Now that the team have demonstrated that anthrax can be used to deliver the gene therapy drug to the target cell, their focus turns to trying to find out exactly how the drug gets into the cell and if this system can be used in a more complex environment that is more like a patient than cells growing in a dish.
Dr Paul Dyer will return to ISIS to lead further neutron experiments. During this time he hopes to see how the PA pore opens the gate for the drug to pass through into the cell.
Results from this project may not only impact on the use of gene therapies in the fight against cancer, but may also apply to food security and preventing the release of anthrax both accidentally and deliberately.

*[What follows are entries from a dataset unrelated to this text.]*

/-! ### Headers and records (R64, R66, R71) -/

/-- A sector header (R64). -/
structure Header where
  vol : Nat
  lsa : Nat
  seq : Nat
  strand : Nat
  type : Nat := 0
  chunkSector : Nat := 0
  chunkBytes : Nat := 0
  poison : Bool := false
  relocated : Bool := false
  position : Nat := 0
  parity : Nat := 0
deriving DecidableEq, Repr

def Header.descriptor (h : Header) : Nat := h.type * 2 ^ 28 + h.chunkSector % 32 * 2 ^ 23 + h.chunkBytes % 2 ^ 17

/-- The 64 bytes of a header. -/
def Header.bytes (h : Header) : List Byte :=
  withCrc (leBytes 2 (h.vol % 4096) ++ leBytes 6 h.lsa ++ leBytes 8 h.seq ++ leBytes 4 (h.strand % 2 ^ 18) ++
    leBytes 4 h.descriptor ++ leBytes 1 (h.poison.toNat + 2 * h.relocated.toNat) ++
    leBytes 1 (h.position % 32 + 32 * h.parity) ++ zeroBytes 34)

/-- What bytes 0 to 59 of a header say, whatever their CRC (R64). -/
def Header.read (b : List Byte) : Header :=
  let at_ (i n : Nat) : Nat := ofLeBytes ((b.drop i).take n)
  let d := at_ 20 4
  { vol := at_ 0 2 % 4096, lsa := at_ 2 6, seq := at_ 8 8, strand := at_ 16 4 % 2 ^ 18, type := d / 2 ^ 28, chunkSector := bitsOf d 23 5
    chunkBytes := d % 2 ^ 17, poison := bitAt (at_ 24 1) 0, relocated := bitAt (at_ 24 1) 1, position := at_ 25 1 % 32
    parity := at_ 25 1 / 32 }

/-- Whether a header's CRC matches its bytes 0 to 59 (R64). -/
def headerOk (b : List Byte) : Bool := (b.drop 60).take 4 == leBytes 4 (crc32 (b.take 60)).toNat

/-- The payload of a relocated data sector (R257): a new sequence number, FLAGS.RELOCATED and the CRC anew; everything else as it was. -/
def relocatedPayload (payload : List Byte) (seq : Nat) : List Byte :=
  let flags : Nat := (payload.getD 24 0).toNat
  withCrc (payload.take 8 ++ leBytes 8 seq ++ (payload.drop 16).take 8 ++ leBytes 1 (if bitAt flags 1 then flags else flags + 2) ++
    (payload.drop 25).take 35) ++ payload.drop 64

/-- A directory entry of 32 bytes (R66): kind and fields, in the order of the table. -/
def directoryEntry (kind : Nat) (f : List Nat) : List Byte :=
  let g (i : Nat) : Nat := f.getD i 0
  match kind with
  | 0x10 => leBytes 1 0x10 ++ zeroBytes 1 ++ leBytes 2 (g 0) ++ leBytes 4 (g 1) ++ leBytes 8 (g 2) ++ leBytes 2 (g 3) ++ zeroBytes 14
  | 0x01 => leBytes 1 0x01 ++ leBytes 1 (g 0) ++ leBytes 2 (g 1) ++ leBytes 2 (g 2) ++ leBytes 1 (g 3) ++ zeroBytes 1 ++
      leBytes 4 (g 4) ++ leBytes 6 (g 5) ++ leBytes 6 (g 6) ++ leBytes 8 (g 7)
  | 0x02 => leBytes 1 0x02 ++ zeroBytes 1 ++ leBytes 2 (g 0) ++ leBytes 1 (g 1) ++ zeroBytes 1 ++ leBytes 2 (g 2) ++
      leBytes 1 (g 3) ++ zeroBytes 7 ++ leBytes 8 (g 4) ++ zeroBytes 8
  | 0x03 => leBytes 1 0x03 ++ leBytes 1 (g 0) ++ leBytes 2 (g 1) ++ leBytes 1 (g 2) ++ zeroBytes 1 ++ leBytes 2 (g 3) ++
      leBytes 8 (g 4) ++ zeroBytes 16
  | 0x04 => leBytes 1 0x04 ++ zeroBytes 7 ++ leBytes 8 (g 0) ++ leBytes 8 (g 1) ++ zeroBytes 8
  | _ => zeroBytes 32

/-- The user bytes of directory sector `n` of a band, its preface first, over entries (R66). -/
def directorySector (band n disc : Nat) (entries : List (Nat × List Nat)) : List Byte :=
  let e := entries.take 127
  let b := directoryEntry 0x10 [band, n, disc, e.length] ++ e.flatMap (fun x => directoryEntry x.1 x.2)
  b ++ zeroBytes (4096 - b.length)

/-- Kind and fields of a directory entry, in the order of the table (R66); none for an entry that is unused or of no kind. -/
def readEntry (b : List Byte) : Option (Nat × List Nat) :=
  let at_ (i n : Nat) : Nat := ofLeBytes ((b.drop i).take n)
  match at_ 0 1 with
  | 0x10 => some (0x10, [at_ 2 2, at_ 4 4, at_ 8 8, at_ 16 2])
  | 0x01 => some (0x01, [at_ 1 1, at_ 2 2, at_ 4 2, at_ 6 1, at_ 8 4, at_ 12 6, at_ 18 6, at_ 24 8])
  | 0x02 => some (0x02, [at_ 2 2, at_ 4 1, at_ 6 2, at_ 8 1, at_ 16 8])
  | 0x03 => some (0x03, [at_ 1 1, at_ 2 2, at_ 4 1, at_ 6 2, at_ 8 8])
  | 0x04 => some (0x04, [at_ 8 8, at_ 16 8])
  | _ => none

/-- The entries of a directory, its sectors in ascending order, each the first copy that decoded; an entry that repeats a preceding one is
taken once (R66, R259). -/
def readDirectory (sectors : List (List Byte)) : List (Nat × List Nat) :=
  ((sectors.flatMap (fun u => (List.range 127).filterMap (fun i => readEntry ((u.drop (32 * (i + 1))).take 32))))).eraseDups

/-- Bytes 0 to 4,031 of a passport record (R71). -/
def passportBody (kind number disc time seq writer : Nat) (body : List Byte) : List Byte :=
  let b := leBytes 2 kind ++ leBytes 2 1 ++ leBytes 4 number ++ leBytes 8 disc ++ leBytes 8 time ++ leBytes 8 seq ++
    beBytes 16 writer ++ body
  b ++ zeroBytes (4032 - b.length)

/-! ### Scrambler (R59) -/

/-- One step of the scrambler: its output bit and next state. -/
def scramblerStep (s : BitVec 16) : Bool × BitVec 16 :=
  let o := s.getLsbD 0
  let f := o ^^ s.getLsbD 2 ^^ s.getLsbD 3 ^^ s.getLsbD 5
  (o, (s >>> 1) ||| ((BitVec.ofBool f).setWidth 16 <<< 15))

/-- The seed for sector index `k` of track `t`. -/
def scramblerSeed (t k : Nat) : BitVec 16 :=
  let v := BitVec.ofNat 16 t ^^^ (BitVec.ofNat 16 k <<< 8) ^^^ 0x5A3C#16
  if v = 0 then 1 else v

def scramble : BitVec 16 → List Bool → List Bool
  | _, [] => []
  | s, b :: bs => let r := scramblerStep s; (b ^^ r.1) :: scramble r.2 bs

/-! ### Modulation and the frame (R56 to R58) -/

/-- The base code of a pair. -/
def basePair (x y : Bool) : List Bool :=
  if x then (if y then [true, false, true] else [true, false, false])
  else (if y then [false, false, true] else [false, true, false])

/-- The modulation of one segment, two data bits to three channel bits (R58). -/
def modulate : List Bool → List Bool
  | x :: true :: true :: z :: rest =>
    (if x then (if z then [true, false, false, false, false, false] else [true, false, true, false, false, false])
     else (if z then [false, true, false, false, false, false] else [false, false, true, false, false, false])) ++
    modulate rest
  | x :: y :: rest => basePair x y ++ modulate rest
  | _ => []

/-- The data of a codeword by the base table; none for a word that the table does not hold. -/
def baseData : Bool → Bool → Bool → Option (List Bool)
  | false, true, false => some [false, false]
  | false, false, true => some [false, true]
  | true, false, false => some [true, false]
  | true, false, true => some [true, true]
  | _, _, _ => none

/-- The data of a codeword followed by 000, by the substitution table. -/
def substData : Bool → Bool → Bool → Option (List Bool)
  | false, false, true => some [false, true, true, false]
  | false, true, false => some [false, true, true, true]
  | true, false, true => some [true, true, true, false]
  | true, false, false => some [true, true, true, true]
  | _, _, _ => none

/-- Demodulation of one segment (R58): a codeword followed by 000 through the substitution table, any other through the base table. -/
def demodulate : List Bool → Option (List Bool)
  | a :: b :: c :: false :: false :: false :: rest => do return (← substData a b c) ++ (← demodulate rest)
  | a :: b :: c :: rest => do return (← baseData a b c) ++ (← demodulate rest)
  | [] => some []
  | _ => none

/-- Level and running digital sum after channel bits, from a level and a sum (R57). -/
def rdsAfter (st : Bool × Int) (bits : List Bool) : Bool × Int :=
  bits.foldl (fun a b => let l := a.1 ^^ b; (l, a.2 + (if l then 1 else -1))) st

/-- Resync marks A and B. -/
def markA : List Bool := natBits 24 0x201004
def markB : List Bool := natBits 24 0x500802
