-- ==== Sys2Proof/Machine/Storage.lean ====
section
/-! DEFINITION. Where each sector of a volume lies, and how it moves: the volume map (R315 to R318), the landing zone's blocks,
rows, spares and collection (R281 to R310), the digests that data extends as it leaves DRAM (R377, R551), disc requests and write
sessions (R320 to R332). -/

namespace Sys2Proof.Machine

def raiseFlz (n : Nat) (inst : Nat := 0) : Act Unit := raise n 0 inst

/-! ### The volume map (R315, R316) -/

def extentOf (lsa : Nat) : Nat := lsa / 256

def State.extent? (s : State) (vol ext : Nat) : Option Extent := s.extents.find? (fun e => e.vol == vol && e.ext == ext)

def State.extent (s : State) (vol ext : Nat) : Extent := (s.extent? vol ext).getD { vol := vol, ext := ext }

/-- An extent's map entry changes; it is made where there is none. -/
def setExtent (vol ext : Nat) (g : Extent → Extent) : Act Unit :=
  emit (.extents fun l =>
    if l.any (fun e => e.vol == vol && e.ext == ext) then
      l.map (fun e => if e.vol == vol && e.ext == ext then g e else e)
    else l ++ [g { vol := vol, ext := ext }])

/-- WRITTEN of a sector. -/
def State.written (s : State) (vol lsa : Nat) : Bool := (s.extent vol (extentOf lsa)).written.getLsbD (lsa % 256)

/-- SEQ of the WRITE whose data the disc copy of a sector holds. -/
def State.discVer (s : State) (vol lsa : Nat) : Option Nat := (s.extent vol (extentOf lsa)).onDisc.lookup lsa

/-- The current sector in the DRAM write cache. -/
def State.cached (s : State) (vol lsa : Nat) : Option CacheSector :=
  s.cache.find? (fun c => c.vol == vol && c.lsa == lsa && !c.stale)

/-- Whether a row counts: its parity page is programmed (R286, R295). -/
def State.rowCounts (s : State) (b r : Nat) : Bool := s.nv.sys.pages.any (fun p => p.lblock == b && p.row == r && p.kind == 0x10)

/-- The volume's creation SEQ, before which nothing of it was written. -/
def State.createSeq (s : State) (vol : Nat) : Nat :=
  ((s.volumes.find? (fun v => v.num == vol)).map Volume.createSeq).getD 0

/-- Which of two stored sectors holds (R293). -/
def newer (x y : Stored) : Stored := if x.ver < y.ver ∨ (x.ver = y.ver ∧ x.seq < y.seq) then y else x

/-- The sectors of a volume and LSA that counted landing pages hold, newer than its disc copy. -/
def State.landedAll (s : State) (vol lsa : Nat) : List Stored :=
  (s.nv.sys.pages.filter (fun p => s.rowCounts p.lblock p.row)).flatMap (fun p =>
    p.slots.filter (fun x => x.vol == vol && x.lsa == lsa && decide (s.createSeq vol < x.ver) &&
      (match s.discVer vol lsa with
       | some v => decide (v < x.ver)
       | none => true)))

/-- The sector that the extent's page index resolves to. -/
def State.landed (s : State) (vol lsa : Nat) : Option Stored :=
  match s.landedAll vol lsa with
  | [] => none
  | x :: l => some (l.foldl newer x)

/-- Where a sector resolves (R316). -/
inductive Place where
  | unwritten
  | dram (c : CacheSector)
  | landing (x : Stored)
  | disc (id : Nat)
  /-- Written, and held nowhere: lost with its only copy (R552). -/
  | lost
deriving DecidableEq, Repr

def State.resolve (s : State) (vol lsa : Nat) : Place :=
  if s.written vol lsa then
    match s.cached vol lsa with
    | some c => .dram c
    | none =>
      match s.landed vol lsa with
      | some x => .landing x
      | none =>
        match (s.extent vol (extentOf lsa)).disc with
        | some d => if (s.discVer vol lsa).isSome then .disc d.1 else .lost
        | none => .lost
  else .unwritten

/-- Whether a stored sector is what the map resolves to, or will be once the sector's DRAM copy has gone (R17, R291). -/
def State.current (s : State) (x : Stored) : Bool :=
  s.written x.vol x.lsa && (s.cached x.vol x.lsa).all (fun c => decide (c.seq ≤ x.ver)) &&
  (match s.landed x.vol x.lsa with
   | some y => y == x
   | none => false)

/-- Whether the chunk that a sector was stored in is still what the map resolves the sector to, wherever its last piece lies now. -/
def State.chunkHolds (s : State) (x : Stored) : Bool :=
  (s.landed x.vol x.lsa).any (fun y => y.ver == x.ver && y.chunk == x.chunk && s.current y)

/-- Whether a landing page is valid: a sector resolves to it, or to the chunk whose pieces it holds (R291). -/
def State.pageValid (s : State) (p : Page) : Bool := p.slots.any s.current || p.pieces.any s.chunkHolds

/-- Whether the strand log has recorded the digest extension over a SEQ of a strand (R551). -/
def State.logged (s : State) (strand seq : Nat) : Bool :=
  match s.strands.find? (fun t => t.num == strand) with
  | some t => decide (seq ≤ t.loggedSeq)
  | none => true

/-! ### Blocks (R284 to R291) -/

def State.block (s : State) (n : Nat) : Option LBlock := s.flash.blocks.find? (fun b => b.num == n)

def setBlock (n : Nat) (g : LBlock → LBlock) : Act Unit :=
  emit (.flash fun f => { f with blocks := f.blocks.map (fun b => if b.num == n then g b else b) })

def State.pagesOf (s : State) (n : Nat) : List Page := s.nv.sys.pages.filter (fun p => p.lblock == n)

/-- Valid pages of a block. -/
def State.validPages (s : State) (n : Nat) : List Page := (s.pagesOf n).filter s.pageValid

/-- F, the number of FREE landing blocks (R298). -/
def State.freeBlocks (s : State) : Nat := (s.flash.blocks.filter (fun b => b.state == .free)).length

/-- Data rows of a block: the last ceil(PPB ÷ 257) rows are summary rows (R285). -/
def State.summaryRows (s : State) : Nat := ceilDiv (s.get F.FLZ_GEOM_PPB) 257
def State.dataRows (s : State) : Nat := s.get F.FLZ_GEOM_PPB - s.summaryRows

/-- The position of the n-th data page of a row: every position but r mod 16, in order (R284). -/
def dataPosition (r n : Nat) : Nat := if n < r % 16 then n else n + 1

/-- Erases that an erase block has seen. -/
def State.eraseCount (s : State) (m : Nat × Nat) : Nat :=
  ((s.nv.sys.erases.find? (fun e => e.1 == m.1 && e.2.1 == m.2)).map (fun e => e.2.2)).getD 0

def State.blockWear (s : State) (b : LBlock) : Nat := (b.members.map s.eraseCount).sum

/-- The FREE block with the lowest mean erase count (R301). -/
def State.nextFree (s : State) : Option LBlock :=
  match s.flash.blocks.filter (fun b => b.state == .free) with
  | [] => none
  | b :: l => some (l.foldl (fun x y => if s.blockWear y < s.blockWear x then y else x) b)

/-- One erase more of an erase block. -/
def countErase (m : Nat × Nat) : Act Unit := do
  let s ← rd
  addWrap F.FLZ_ERASE_CNT_CNT 1
  let n := s.eraseCount m + 1
  emit (.nv fun v => { v with sys := { v.sys with
    erases := (m.1, m.2, n) :: v.sys.erases.filter (fun e => !(e.1 == m.1 && e.2.1 == m.2)) } })

/-- A FREE block is taken (R288); FLZ_ECC_CTL.T at its opening is its strength (R486). -/
def openBlock (g : LBlock → LBlock) : Act (Option Nat) := do
  let s ← rd
  match s.nextFree with
  | none => return none
  | some b =>
    setBlock b.num (fun b => g { b with row := 0, filled := 0, closing := false, base := 0, run := 0, logOf := none,
                                        t := s.get F.FLZ_ECC_CTL_T, lastWrite := s.now })
    return some b.num
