/-- Stored sectors of each chunk of an extent as it is staged (R315, R317). -/
def State.stageChunks (s : State) (vol ext : Nat) : List Nat :=
  (List.range 16).map (fun c =>
    let l := ((List.range 16).map (256 * ext + 16 * c + ·)).filter (fun a => s.written vol a)
    if l.isEmpty then 0
    else
      let ch := l.filterMap (fun a => (s.landed vol a).map Stored.chunk)
      match ch with
      | n :: _ => if ch.length = 16 ∧ ch.all (· == n) ∧ n ≠ 0 then n else 16
      | [] => 16)

/-- Chunks of an extent that are staged sector by sector. -/
def State.plainChunks (s : State) (vol ext : Nat) : List Bool :=
  (List.range 16).map (fun c =>
    let l := ((List.range 16).map (256 * ext + 16 * c + ·)).filter (fun a => s.written vol a)
    let ch := l.filterMap (fun a => (s.landed vol a).map Stored.chunk)
    !(ch.length == 16 && ch.headD 0 != 0 && ch.all (· == ch.headD 0)))

/-- Sectors staged on a side and not yet passed (R323). -/
def Session.stagedOn (x : Session) (side : Nat) : Nat :=
  ((x.staged.filter (fun t => t.band / 256 == side)).map (fun t => t.chunks.sum)).sum

/-- Both bands of a disc's pair take a close entry, and the disc moves to its next pair (R69, R323). -/
def Disc.nextPairOf (d : Disc) (time : Nat) : Disc :=
  let close (b : Band) : Band := if b.closed then b else { b with closed := true, pending := b.pending ++ [(0x04, [time, b.lastSeq])] }
  let d := (d.setBand (close (d.sideBand 0))).setBand (close (d.sideBand 1))
  { d with nextPair := d.nextPair + 1 }

/-- A sector read from a disc is poisoned on its own account, or because its chunk did not decode (R498). -/
def DiscSector.bad (d : DiscSector) : Bool := d.poisoned || d.badChunk

/-- Chunks that did not decode are counted and raised (R498). -/
def noteChunks (reads : List DiscSector) : Act Unit :=
  forAll (((reads.filter (fun d => d.badChunk)).map (fun d => d.lsa / 16)).eraseDups) (fun _ => do
    incStop F.FLZ_CMP_ERR_CNT_CNT
    raise Ev.CHUNK_DECODE_FAIL)

/-- The class at which a destage, a compaction or a migration reads (R325, R331, R332). -/
abbrev destageClass : Nat := 3

/-- The sectors of an extent as they are staged (R324): from the write cache, the landing zone, or read from the disc copy. -/
def State.stageData (s : State) (vol : Nat) (v : Nat × Nat) : Nat × Nat × Bool × Sector :=
  match s.cache.find? (fun c => c.vol == vol && c.lsa == v.1 && c.seq == v.2) with
  | some c => (v.1, c.strand, c.poison, c.data)
  | none =>
    match s.landed vol v.1 with
    | some x => (v.1, x.strand, x.poison, x.data)
    | none =>
      match s.discSector vol destageClass v.1 with
      | some d => (v.1, d.strand, d.bad, d.data)
      | none => (v.1, 0, true, 0)

/-- Stages one extent on the side with fewer sectors staged, on the other where it does not fit, or in the next pair (R323). -/
def stageExtent (b : Fin 4) (vol ext : Nat) : Nat → Act Unit
  | 0 => pure ()
  | fuel + 1 => do
    let s ← rd
    match s.discIn b, s.bays[b].session with
    | some d, some x =>
      let chunks := s.stageChunks vol ext
      let n := chunks.sum
      let avoid (side : Nat) : Bool := d.rewrite.any (fun r => r.1 == ext && r.2 == (d.sideBand side).num)
      let fits (side : Nat) : Bool := decide (n ≤ (d.sideBand side).left) && !avoid side
      let first := if x.stagedOn 1 < x.stagedOn 0 then 1 else 0
      let side : Option Nat := if fits first then some first else if fits (1 - first) then some (1 - first) else none
      match side with
      | some z =>
        let band := d.sideBand z
        let versions := (s.writtenIn vol ext).filterMap (fun a => (s.stageVersion vol a).map (fun v => (a, v)))
        let t : Staged := { vol := vol, ext := ext, band := band.num, first := band.laid, chunks := chunks
                            plain := s.plainChunks vol ext
                            versions := versions, data := versions.map (s.stageData vol), gen := (s.extent vol ext).gen }
        setDisc d.id (fun d => d.setBand { band with laid := band.laid + n, parity := if band.laid = 0 then d.parity else band.parity })
        let x' := { x with staged := x.staged ++ [t], highSeq := (t.versions.map Prod.snd).foldl max x.highSeq }
        emit (.bay b fun y => { y with session := some x' })
        noteRebuilt vol (s.writtenIn vol ext)
        setDisc d.id (fun d => { d with rewrite := d.rewrite.filter (fun r => r.1 != ext) })
      | none =>
        if x.staged.isEmpty ∧ d.nextPair < 255 then
          setDisc d.id (fun d => d.nextPairOf s.timeStamp)
          stageExtent b vol ext fuel
    | _, _ => pure ()

/-- Stages every extent of a session's volume that can be staged; the rest of a pair that is full waits for the next session. -/
def stageAll (b : Fin 4) : Act Unit := do
  let s ← rd
  match s.discIn b, s.bays[b].session with
  | some d, some x =>
    let vol := x.vol
    let l := s.awaiting vol
    let exts := ((l.map extentOf).eraseDups).filter (fun e => s.stageable vol l e && !x.staged.any (fun t => t.ext == e))
    forAll exts (fun e => do
      let s ← rd
      match s.needsMerge vol e with
      | some id =>
        if (s.disc id).any (fun d => d.bay.isSome) then
          setExtent vol e (fun e => { e with mergeWait := false })
          let need := s.mergeLsas vol e
          if (s.discSectors vol destageClass need).length = need.length then
            noteChunks (s.discSectors vol destageClass need)
            stageExtent b vol e 256
            dropCopies vol destageClass need
        else if (s.extent vol e).mergeWait then
          if s.policy pDESTAGE_AGE * 1000000 < s.now - (s.extent vol e).mergeAt then requestDisc id vol reasonMERGE
        else setExtent vol e (fun e => { e with mergeWait := true, mergeAt := s.now })
      | none => stageExtent b vol e 256)
    let s ← rd
    lapseRequests (fun r => r.vol == vol && r.reason == reasonMERGE &&
      !s.extents.any (fun e => e.vol == vol && e.mergeWait && (e.disc.map Prod.fst) == some r.disc))
    setDisc d.id (fun d => (d.setBand (d.sideBand 0).pad).setBand (d.sideBand 1).pad)
  | _, _ => pure ()

/-- An OPU goes to a track of a layer, unless it is on it: the sequencer runs PULL_IN or LAYER_JUMP where it is enabled, free and in focus (R129, R140). A jump under way keeps
its target. -/
def goTo (k : Fin 8) (layer track : Nat) : Act Unit := do
  let s ← rd
  let o := s.optics[k]
  let there : Bool := s.optLayer k == layer && s.optTarget k == track && s.get (F.BAY_OPT_STAT_ON_TRACK k.val) == 1
  if there = false ∧ o.phase ≠ .jumpPulse ∧ o.phase ≠ .landing then
    setF (F.BAY_OPT_TARGET_TRACK k.val) track
    if o.phase = .idle ∧ s.get (F.BAY_OPT_STAT_FOCUS_LOCKED k.val) = 1 ∧ s.get (F.BAY_OPT_CTL_ENABLE k.val) = 1 then
      if s.optLayer k = layer then beginPullIn k 3 else beginLayerJump k layer 2

/-- An OPU goes to the next track that its band is to be written on (R252). -/
def approach (k : Fin 8) (d : Disc) : Act Unit :=
  let band := d.sideBand (k.val % 2)
  goTo k (bandLayer band.num) (bandTracks * bandZone band.num + band.track)

/-! ### What a band directory has yet to record (R65 to R67) -/

/-- The band whose directory sector is written next on a side: one of an earlier pair with entries that wait, or the present one. -/
def Disc.dirBand (d : Disc) (side : Nat) : Band :=
  (d.bands.find? (fun b => bandSide b.num == side && b.num != (d.sideBand side).num && !b.pending.isEmpty)).getD (d.sideBand side)

/-- Whether a side has something to record, and room in its directory. -/
def Disc.directoryDue (d : Disc) (side : Nat) : Bool :=
  let b := d.dirBand side
  (b.range.isSome || !b.pending.isEmpty) && decide (b.dirs < directoryRoom (bandZone b.num))

/-- A write session begins on the target disc of a volume, or the disc is requested (R322). -/
def startSession (vol : Nat) : Act Unit := do
  let s ← rd
  let byOrder (l : List Disc) : Option Disc := match l with
    | [] => none
    | d :: r => some (r.foldl (fun x y => if y.order < x.order then y else x) d)
  let space := (s.discsOf vol).filter (fun d => decide (0 < d.writable) && !d.compacting)
  match byOrder (space.filter (fun d => d.bay.isSome)) with
  | some d =>
    lapseRequests (fun r => r.vol == vol && r.reason == reasonDESTAGE)
    match d.bay with
    | none => pure ()
    | some b =>
      let st := s.bayState b.val
      if (st = bREADY ∨ st = bREADING) ∧ s.bays[b].session.isNone ∧
          (opusOf b).all (fun k => s.get (F.WRP_CTL_WR_HOLD k.val) == 0) then
        let x : Session := {
          disc := d.id, vol := vol
          energy := (s.get (F.WRP_ENERGY_UJ (opuTop b).val), s.get (F.WRP_ENERGY_UJ (opuBottom b).val)) }
        emit (.bay b fun y => { y with session := some x })
        padFor (fun x => x.vol == vol)
        stageAll b
        setBay b bWRITING
        forAll (opusOf b) (fun k => approach k d)
  | none =>
    match byOrder space with
    | some d => requestDisc d.id vol reasonDESTAGE
    | none => pure ()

Dr John Webster, Group Leader of the Large Scale Structures Group at the ISIS Neutron and Muon Source believes that “Neutron Scattering and Muon Spectroscopy can provide a unique window into the way complex molecules organise themselves. The results here are a good example of where this capability is especially useful when it comes to probing the mechanisms of biological transport such as drug delivery. We look forward to seeing how this work unfolds in the future.”
Emily Mobley
Research date: December 2015
Further Information
The results were published in the printed edition of Journal of Controlled Release on December 28th as an open access paper which can be found by following this link: http://www.sciencedirect.com/science/article/pii/S0168365915302200. The paper has also been reported in the Atlas of Science: http://atlasofscience.org/using-anthrax-toxin/.
Dr Richardson and Dr Dyer both own shares in Intracellular Delivery Solutions (IDS) Ltd., a company set up to further develop this technology. Dr Richardson also serves as CSO at IDS Ltd.